MedNet then. Was Ann Keith's view correct? A powerful corporation willing to kill in order to achieve a relatively insignificant takeover?
"I don't know much about megabusinesses," Bo told a floating island of lemon-scented bubbles, "but it seems to me they lean more toward twisted legalities, the purchase of elected officials, and under-the-table monopolies than they do on murder. It's so old-fashioned. The really sophisticated criminals regard it as passé, I think."

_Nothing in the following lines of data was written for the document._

/-- Two column groups of BF16 into near memory, the second with a message, and into stream 0. -/
def emitHdr (route : BitVec 16) : BlockHdr := { hdr 2 8 0 route 0x800010000 with word4 := 0x400020 }
def twoAcc (kb : Word) : State := (wdState { oneAcc with acnt := 2 }).mapCtx fun c => { c with mxprog := kb }
def emitStream (kb : Word) : State :=
  withStream 0 { bound := true, out := true, esz := 8, total := 4096, base := 0x800010000, counts := [4096], strides := [8] } (twoAcc kb)
theorem emits (h : BlockHdr) (kb : Word) (e : h.addr = 0x800008000) : Enters h (twoAcc kb) := by
  refine ⟨rfl, .inr (.inr ?_)⟩
  rw [e]; exact (by decide : bkptMatch demo.core 0x800008000 = false)
theorem witness_EmitBlocks :
    (∀ kb : Word, kb = 0 ∨ kb = 1 → Enters (emitHdr 0) (twoAcc kb) ∧ Enters (emitHdr 0x8003) (twoAcc kb) ∧ Enters (emitHdr 0x4000) (emitStream kb))
    ∧ emitOk (emitHdr 0) { oneAcc with acnt := 2 } = true ∧ emitOk (emitHdr 0x8003) { oneAcc with acnt := 2 } = true ∧ emitOk (emitHdr 0x4000) { oneAcc with acnt := 2 } = true
    ∧ (blockAt (emitHdr 0) (twoAcc 1)).core.ctx = { (twoAcc 1).core.ctx with wdblk := 0x800008000 } ∧ hdrG (emitHdr 0) = 2
    ∧ (let b := blockAt (emitHdr 0) (twoAcc 1)
       b.core.ctx.pendingRead (b.core.ctx.aOff 1) 4096 = false ∧ NearOpen b 0x800010800 2048 ∧ partPoison b 0x800010800 2048 = false
         ∧ (imageOut .bf16 0 (accRows (b.core.ctx.ursRead (b.core.ctx.aOff 1) 4096))).1.length = 2048)
    ∧ (∃ b1, releaseAt (blockAt (emitHdr 0x8003) (twoAcc 1)).spanOfTask (blockAt (emitHdr 0x8003) (twoAcc 1)) = .ok ((), b1)
      ∧ logFull b1 b1.vdNum (ownerCore 0x800010000) = false)
    ∧ dstDir (emitStream 0).core.ctx (.str 0) = none ∧ 2048 % (((emitStream 0).core.ctx.streams[(0 : Fin 8)]).esz) = 0
    ∧ ((emitStream 0).core.ctx.streams[(0 : Fin 8)]).done + 2048 / 8 ≤ ((emitStream 0).core.ctx.streams[(0 : Fin 8)]).total
    ∧ (∃ b2, pushImage 0 (chunksOf 8 256 (List.replicate 2048 0)) (blockAt (emitHdr 0x4000) (emitStream 0)) = .ok ((), b2)) := by
  refine ⟨?_, by decide +kernel, by decide +kernel, by decide +kernel, rfl, by decide,
    ⟨by decide, ⟨by decide, by decide, unpoisoned rfl _ _, by decide, by decide⟩, unpoisoned_part rfl _ _, by decide +kernel⟩,
    ⟨_, rfl, rfl⟩, by decide, by decide, by decide, ok_unit (by decide +kernel)⟩
  rintro kb (rfl | rfl) <;> exact ⟨emits _ _ rfl, emits _ _ rfl, ⟨rfl, .inr (.inr (by decide))⟩⟩

/-- The link stack with 0, 3 and 4 entries; a signalling and a waiting SYNC below, at and above the stored value. -/
def linked (n : Nat) : State := wdState { oneAcc with link := List.replicate n 0x800009000 }
theorem witness_ControlBlocks :
    Enters (hdr 3 0 0 0 0) (wdState oneAcc) ∧ (blockAt (hdr 3 0 0 0 0) (wdState oneAcc)).core.ctx = { (wdState oneAcc).core.ctx with wdblk := 0x800008000 }
    ∧ (∀ o : BitVec 6, o ∈ [3, 4, 5, 6, 7, 8, 9] → plainOk (hdr o 0 0 0 0) = true) ∧ isNear (0x800010000 : BitVec 48).toNat = true
    ∧ (linked 3).core.ctx.wdst.link.length < 4 ∧ 4 ≤ (linked 4).core.ctx.wdst.link.length ∧ (∃ a rest, (linked 3).core.ctx.wdst.link = a :: rest)
    ∧ (let h (r : BitVec 16) (v : BitVec 32) : BlockHdr := { hdr 7 0 0 r 0x800010000 with word4 := v }
       plainOk (h 1 0) = true ∧ (h 1 0).route.toNat / 32 = 0 ∧ (h 1 0).route.toNat % 4 = 1 ∧ (h 0 0).route.toNat % 4 = 0 ∧ syncScope (h 1 0) = some .core
         ∧ NearRead (blockAt (h 1 0) (wdState oneAcc)) 0x800010000 8 (blockAt (h 1 0) (wdState oneAcc))
         ∧ NearOpen (blockAt (h 0 5) (wdState oneAcc)) 0x800010000 8
         ∧ (h 1 0).word4.toNat ≤ leNat ((blockAt (h 1 0) (wdState oneAcc)).nearRead 0x800010000 8)
         ∧ leNat ((blockAt (h 1 1) (wdState oneAcc)).nearRead 0x800010000 8) < (h 1 1).word4.toNat
         ∧ ∃ b1, releaseAt .core (blockAt (h 0 5) (wdState oneAcc)) = .ok ((), b1) ∧ NearOpen b1 0x800010000 8 ∧ partPoison b1 0x800010000 8 = false)
    ∧ (∃ b1, oneAcc.dst = .reg 7 ∧ (wdState oneAcc).core.ctx.pendingX 7 = false ∧ settlePushes (blockAt (hdr 8 0 0 5 0) (wdState oneAcc)) = .ok ((), b1) ∧ stepping b1 = false
      ∧ b1.core.ctx.wdst = oneAcc)
    ∧ Enters (hdr 10 0 0 0 0) (wdState oneAcc) := by
  refine ⟨enters_wd _ _ rfl, rfl, by decide +kernel, by decide, by decide, by decide, ⟨_, _, rfl⟩,
    ⟨by decide +kernel, by decide, by decide, by decide, by decide, ⟨by decide, by decide, by decide, rfl, by decide, by decide⟩, ⟨by decide, by decide, by decide, by decide, by decide⟩, by decide, by decide,
      ⟨_, rfl, ⟨by decide, by decide, by decide, by decide, by decide⟩, by decide⟩⟩, ⟨_, rfl, rfl, rfl, by decide +kernel, by decide +kernel⟩, enters_wd _ _ rfl⟩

What about the brain surgery? Mort Wagman had been walking around with brain cells in his skull from a Jack Russell terrier. There were plenty of people who would lose it completely over that, run around screaming about "God's law" and signing petitions to stop fetal cell implants. But nobody knew about Mort's surgery except Ann Lee Keith and the foreign surgeon who'd performed the operation.
But Mort had told her about it, Bo thought, running additional hot water into the tub. He'd mentioned it in his characteristically odd way, explaining himself to her. And he'd said something else. He'd said he kissed a frog, that maybe he'd marry her. Bo held a bar of soap under the water and then released it. As it burst through the water's surface a train of thought regarding frogs came to its conclusion.
"Of course!" she yelled, climbing out of the tub and wrapping her terrycloth robe about her. What did frogs do? They croaked, they ate flies, and they hopped. Mort Wagman had kissed a hopper. And her last name was Mead.
It made sense. Hopper Mead's friends had told the police that she was seeing somebody in Los Angeles, somebody working in "the industry," involved in show business. A stand-up comic fit the description. And Mead had stayed in San Diego during the month Mort Wagman was rehabbing at Ghost Flower Lodge. No more weekend trips to the City of Angels. But, Bo remembered, Hopper Mead had not come to the lodge to visit Mort. No one had visited him. So what did that mean?